Classification: A supervised learning algorithm technique for machine learning. In classification, data is categorized into predefined classes. For example, an email can either be ‘spam’ or ‘not spam’.

Clustering: Clustering is a machine learning technique that assigns examples to clusters. It’s a method of unsupervised learning. Common use cases include visualization, segmentation, and search.

Cortana: Microsoft’s voice assistant, launched in the United States in April 2014. Competitors include Alexa and Google Assistant.

D

Deep learning: Deep learning (also known as deep structured learning or hierarchical learning) is part of a broader family of machine learning methods based on artificial neural networks. Learning can be supervised, semi-supervised or unsupervised. Deep learning simulates the workings of the human brain.

Deep Neural Network (DNN): A deep neural network is a neural network with a certain level of complexity, a neural network with more than two layers. Deep neural networks use sophisticated mathematical modeling to process data in complex ways. The DNN finds the correct mathematical manipulation to turn the input into the output, whether it be a linear relationship or a non-linear relationship. (See ANN)

Dictation software: A computer application that transcribes each word the users say into text. See ASR or Speech-to-text.
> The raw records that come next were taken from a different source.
@[simp] theorem Dev.settle_regs (d : Dev) : (d.settle).regs = d.regs := rfl
@[simp] theorem Dev.settle_mregs (d : Dev) : (d.settle).mregs = d.mregs := rfl
@[simp] theorem Dev.settle_latches (d : Dev) : (d.settle).latches = d.latches := rfl
@[simp] theorem Dev.settle_compl (d : Dev) : (d.settle).compl = d.compl := rfl
@[simp] theorem Dev.settle_stnW (d : Dev) : (d.settle).stnW = d.stnW := rfl
@[simp] theorem Dev.settle_stnM (d : Dev) : (d.settle).stnM = d.stnM := rfl
@[simp] theorem Dev.settle_stns (d : Dev) : (d.settle).stns = d.stns := rfl
@[simp] theorem Dev.settle_worlds (d : Dev) : (d.settle).worlds = d.worlds := rfl
@[simp] theorem Dev.settle_wregs (d : Dev) : (d.settle).wregs = d.wregs := rfl
@[simp] theorem Dev.settle_edgeTab (d : Dev) : (d.settle).edgeTab = d.edgeTab := rfl
@[simp] theorem Dev.settle_edgeCnt (d : Dev) : (d.settle).edgeCnt = d.edgeCnt := rfl
@[simp] theorem Dev.settle_edgeBuf (d : Dev) : (d.settle).edgeBuf = d.edgeBuf := rfl
@[simp] theorem Dev.settle_injNext (d : Dev) : (d.settle).injNext = d.injNext := rfl
@[simp] theorem Dev.settle_notices (d : Dev) : (d.settle).notices = d.notices := rfl
@[simp] theorem Dev.settle_packets (d : Dev) : (d.settle).packets = d.packets := rfl
@[simp] theorem Dev.settle_txns (d : Dev) : (d.settle).txns = d.txns := rfl
@[simp] theorem Dev.settle_fwait (d : Dev) : (d.settle).fwait = d.fwait := rfl
@[simp] theorem Dev.settle_frtTurn (d : Dev) : (d.settle).frtTurn = d.frtTurn := rfl
@[simp] theorem Dev.settle_frtServed (d : Dev) : (d.settle).frtServed = d.frtServed := rfl
@[simp] theorem Dev.settle_words (d : Dev) : (d.settle).words = d.words := rfl
@[simp] theorem Dev.settle_bankHeld (d : Dev) : (d.settle).bankHeld = d.bankHeld := rfl
@[simp] theorem Dev.settle_accNext (d : Dev) : (d.settle).accNext = d.accNext := rfl
@[simp] theorem Dev.settle_streamers (d : Dev) : (d.settle).streamers = d.streamers := rfl
@[simp] theorem Dev.settle_qnt (d : Dev) : (d.settle).qnt = d.qnt := rfl
@[simp] theorem Dev.settle_prjs (d : Dev) : (d.settle).prjs = d.prjs := rfl
@[simp] theorem Dev.settle_link (d : Dev) : (d.settle).link = d.link := rfl
@[simp] theorem Dev.settle_rings (d : Dev) : (d.settle).rings = d.rings := rfl
@[simp] theorem Dev.settle_encBase (d : Dev) : (d.settle).encBase = d.encBase := rfl
@[simp] theorem Dev.settle_encSt (d : Dev) : (d.settle).encSt = d.encSt := rfl
@[simp] theorem Dev.settle_encCnt (d : Dev) : (d.settle).encCnt = d.encCnt := rfl
@[simp] theorem Dev.settle_decs (d : Dev) : (d.settle).decs = d.decs := rfl
@[simp] theorem Dev.settle_trunks (d : Dev) : (d.settle).trunks = d.trunks := rfl
@[simp] theorem Dev.settle_sys (d : Dev) : (d.settle).sys = d.sys := rfl
@[simp] theorem Dev.settle_tpl (d : Dev) : (d.settle).tpl = d.tpl := rfl
@[simp] theorem Dev.settle_cores (d : Dev) : (d.settle).cores = d.cores := rfl
@[simp] theorem Dev.settle_coreMem (d : Dev) : (d.settle).coreMem = d.coreMem := rfl
@[simp] theorem Dev.settle_chn (d : Dev) : (d.settle).chn = d.chn := rfl
@[simp] theorem Dev.settle_timers (d : Dev) : (d.settle).timers = d.timers := rfl
@[simp] theorem Dev.settle_sdma (d : Dev) : (d.settle).sdma = d.sdma := rfl
@[simp] theorem Dev.settle_sdmaNext (d : Dev) : (d.settle).sdmaNext = d.sdmaNext := rfl
@[simp] theorem Dev.settle_sdmaCpl (d : Dev) : (d.settle).sdmaCpl = d.sdmaCpl := rfl
@[simp] theorem Dev.settle_mbt (d : Dev) : (d.settle).mbt = d.mbt := rfl
@[simp] theorem Dev.settle_spares (d : Dev) : (d.settle).spares = d.spares := rfl
@[simp] theorem Dev.settle_tok (d : Dev) : (d.settle).tok = d.tok := rfl
@[simp] theorem Dev.settle_vfab (d : Dev) : (d.settle).vfab = d.vfab := rfl
@[simp] theorem Dev.settle_pwr (d : Dev) : (d.settle).pwr = d.pwr := rfl
@[simp] theorem Dev.settle_boot (d : Dev) : (d.settle).boot = d.boot := rfl
@[simp] theorem Dev.settle_rst (d : Dev) : (d.settle).rst = d.rst := rfl
@[simp] theorem Dev.settle_locked (d : Dev) : (d.settle).locked = d.locked := rfl
@[simp] theorem Dev.settle_switches (d : Dev) : (d.settle).switches = d.switches := rfl
@[simp] theorem Dev.settle_xchWant (d : Dev) : (d.settle).xchWant = d.xchWant := rfl
@[simp] theorem Dev.settle_fwu (d : Dev) : (d.settle).fwu = d.fwu := rfl
@[simp] theorem Dev.settle_microcode (d : Dev) : (d.settle).microcode = d.microcode := rfl
@[simp] theorem Dev.settle_training (d : Dev) : (d.settle).training = d.training := rfl
@[simp] theorem Dev.settle_jtag (d : Dev) : (d.settle).jtag = d.jtag := rfl
@[simp] theorem Dev.settle_pins (d : Dev) : (d.settle).pins = d.pins := rfl
@[simp] theorem Dev.settle_araDone (d : Dev) : (d.settle).araDone = d.araDone := rfl
@[simp] theorem Dev.settle_smbUse (d : Dev) : (d.settle).smbUse = d.smbUse := rfl
@[simp] theorem Dev.settle_sbclk (d : Dev) : (d.settle).sbclk = d.sbclk := rfl
@[simp] theorem Dev.settle_powered (d : Dev) : (d.settle).powered = d.powered := rfl
@[simp] theorem Dev.settle_fwdClk (d : Dev) : (d.settle).fwdClk = d.fwdClk := rfl
@[simp] theorem Dev.settle_now (d : Dev) : (d.settle).now = d.now := rfl
@[simp] theorem Dev.settle_freeCtr (d : Dev) : (d.settle).freeCtr = d.freeCtr := rfl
Directed Dialog A directed dialogue system presents users with a range of options and prompts them to pick one. For example, the system asks “Where do you want to fly?” and waits for user prompt that should include a city name and nothing else. See mixed-initiative dialog.

Discovery (skill discovery): The process of discovering and learning what a certain system can do. Discovery in voice is a non-trivial problem since unlike in traditional apps, the user can’t click through and browse different menus and dialogs.
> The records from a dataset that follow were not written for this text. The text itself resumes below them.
-- ==== Sys2Proof/Laws/Step.lean ====
section
/-! SUPPORT. What a command, and a step, can do at all: the queue is never touched, no command stops, and every command ends
with the aggregator settled. -/

namespace Sys2Proof.Machine

/-- What every command answers: the state itself, or one whose device is settled, with the queue as it was. -/
def Settles (s : State) (o : Host.Outcome State Fault Refusal) : Prop :=
  o = .next s ∨ ∃ n m d, o = .next { s with nv := n, mem := m, dev := Dev.settle d }

theorem onDev_settles (f : Nv → Mem → Dev → Dev) (s : State) : Settles s (onDev f s) := by
  unfold onDev; split
  · exact .inr ⟨s.nv, s.mem, _, rfl⟩
  · exact .inl rfl

theorem onMem_settles (f : Nv → Mem × Dev → Mem × Dev) (s : State) : Settles s (onMem f s) := by
  unfold onMem; split
  · exact .inr ⟨s.nv, _, _, rfl⟩
  · exact .inl rfl

theorem onAll_settles (f : Nv × Mem × Dev → Nv × Mem × Dev) (s : State) : Settles s (onAll f s) := by
  unfold onAll; split
  · exact .inr ⟨_, _, _, rfl⟩
  · exact .inl rfl

theorem onFabric_settles (f : Nv → Mem → Dev → Dev) (s : State) : Settles s (onFabric f s) := by
  unfold onFabric; split
  · exact .inr ⟨s.nv, s.mem, _, rfl⟩
  · exact .inl rfl

theorem onIsl_settles (i b : Nat) (f : Nv → Mem → Dev → Dev) (s : State) : Settles s (onIsl i b f s) := by
  unfold onIsl; split
  · exact onDev_settles f s
  · exact .inl rfl

theorem onIslM_settles (i b : Nat) (f : Nv → Mem × Dev → Mem × Dev) (s : State) : Settles s (onIslM i b f s) := by
  unfold onIslM; split
  · exact onMem_settles f s
  · exact .inl rfl

theorem onPower_settles (f : Nv → Mem × Dev → Mem × Dev) (s : State) : Settles s (onPower f s) := by
  unfold onPower; split
  · exact .inr ⟨s.nv, _, _, rfl⟩
  · exact .inl rfl

theorem onTrunk_settles (k : Nat) (f : Whole → Whole) (s : State) : Settles s (onTrunk k f s) := by
  unfold onTrunk; split
  · exact onAll_settles f s
  · exact .inl rfl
Disfluency: Utterances such as “a-ha,” “hmm,”, “oh” etc. that are used when hesitating or when claiming retention of a speaking dialog turn.

E

Earcon: An earcon is a brief, distinctive sound that represents a specific event or conveys other information. It’s analogous to an icon in traditional user interfaces.

Echo (The Amazon Echo): An entry-level smart speaker released by Amazon in November 2014. Later it has come to represent the family of Amazon smart speakers (eg. Echo Dot, Echo Tap, Echo Look and Echo Show)
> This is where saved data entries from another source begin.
/-- `Obligations.StreamedPagesArrive`, part 3. -/
theorem wit_PagesReadAndDelivered :
    (let s : State := (dirS fun s => {s with grant := 2}); let k : Fin 12 := 3; let y : Streamer := s.dev.streamer ↑k;
    (s.runs 1 ↑k)
    ∧ (s.nv.streamerOn ↑k = true)
    ∧ (y.grant = 2)
    ∧ (s.dev.streamIdle ↑k = true))
    ∧ (let s : State := (dirS fun s => {s with out := [(rq, [1,2])]}); let k : Fin 12 := 3; let y : Streamer := s.dev.streamer ↑k; let q : PageReq := rq; let bs : List Byte := [1, 2]; let more : List (PageReq × List Byte) := [];
    (s.runs 1 ↑k)
    ∧ (s.nv.streamerOn ↑k = true)
    ∧ (y.out = (q, bs) :: more)
    ∧ (s.dev.slotsHeld (epStreamer ↑k) < 2048))
    ∧ (let s : State := (dirS fun s => {s with reads := [rd1 70, rd1 80]}); let k : Fin 12 := 3; let r : PageRead := (rd1 70); let rest : List PageRead := [rd1 80]; let y : Streamer := s.dev.streamer ↑k;
    (s.runs 1 ↑k)
    ∧ (s.nv.streamerOn ↑k = true)
    ∧ (y.reads = r :: rest)
    ∧ (64 ≤ r.after ∨ ∀ x ∈ rest, x.after < 64))
    ∧ (let s : State := (dirS fun s => {s with dram := [rd1 70, rd1 80], grant := 2}); let k : Fin 12 := 3; let r : PageRead := (rd1 70); let rest : List PageRead := [rd1 80]; let y : Streamer := s.dev.streamer ↑k; let e : DramEnd := dOk;
    (s.runs 1 ↑k)
    ∧ (s.nv.streamerOn ↑k = true)
    ∧ (y.dram = r :: rest)
    ∧ (y.grant = 2)
    ∧ (e.ok = true)
    ∧ (r.reread = false))
    ∧ (let s : State := (dirS fun s => {s with dram := [rd1 70 true, rd1 80], grant := 2}); let k : Fin 12 := 3; let r : PageRead := (rd1 70 true); let rest : List PageRead := [rd1 80]; let y : Streamer := s.dev.streamer ↑k; let e : DramEnd := dOk;
    (s.runs 1 ↑k)
    ∧ (s.nv.streamerOn ↑k = true)
    ∧ (y.dram = r :: rest)
    ∧ (y.grant = 2)
    ∧ (e.ok = true)
    ∧ (r.reread = true))
    ∧ (let s : State := (dirS fun s => {s with dram := [rd1 70 true, rd1 80], grant := 2}); let k : Fin 12 := 3; let r : PageRead := (rd1 70 true); let rest : List PageRead := [rd1 80]; let y : Streamer := s.dev.streamer ↑k; let e : DramEnd := { ok := false, odd := true, fixed0 := 1, fixed1 := 2 };
    (s.runs 1 ↑k)
    ∧ (s.nv.streamerOn ↑k = true)
    ∧ (y.dram = r :: rest)
    ∧ (y.grant = 2)
    ∧ (e.ok = false)) := by decide +kernel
Echo Cancellation: A technique that filters out audio coming out of a device while processing incoming audio for speech recognition into that same device. By being “aware” of the audio signal that it is generating, a system processing an audio signal that includes that signal along with, say, spoken audio from a user, would then be able to process more accurately the signal coming from the user.

End-pointing: The recognition of the start and the end of a speaker’s utterance for the purpose of ASR processing.

Entity: An entity modifies an intent (see Intent). For example, if a user says “Book me a flight to Boston”, the entities are “flight” and “Boston”. Entities are sometimes referred to as slots.

F

False Accept (false positive): An instance where the model mistakenly accepted a sample as a valid response.

False Reject (false negative): An instance where the model mistakenly rejected a sample as an invalid response.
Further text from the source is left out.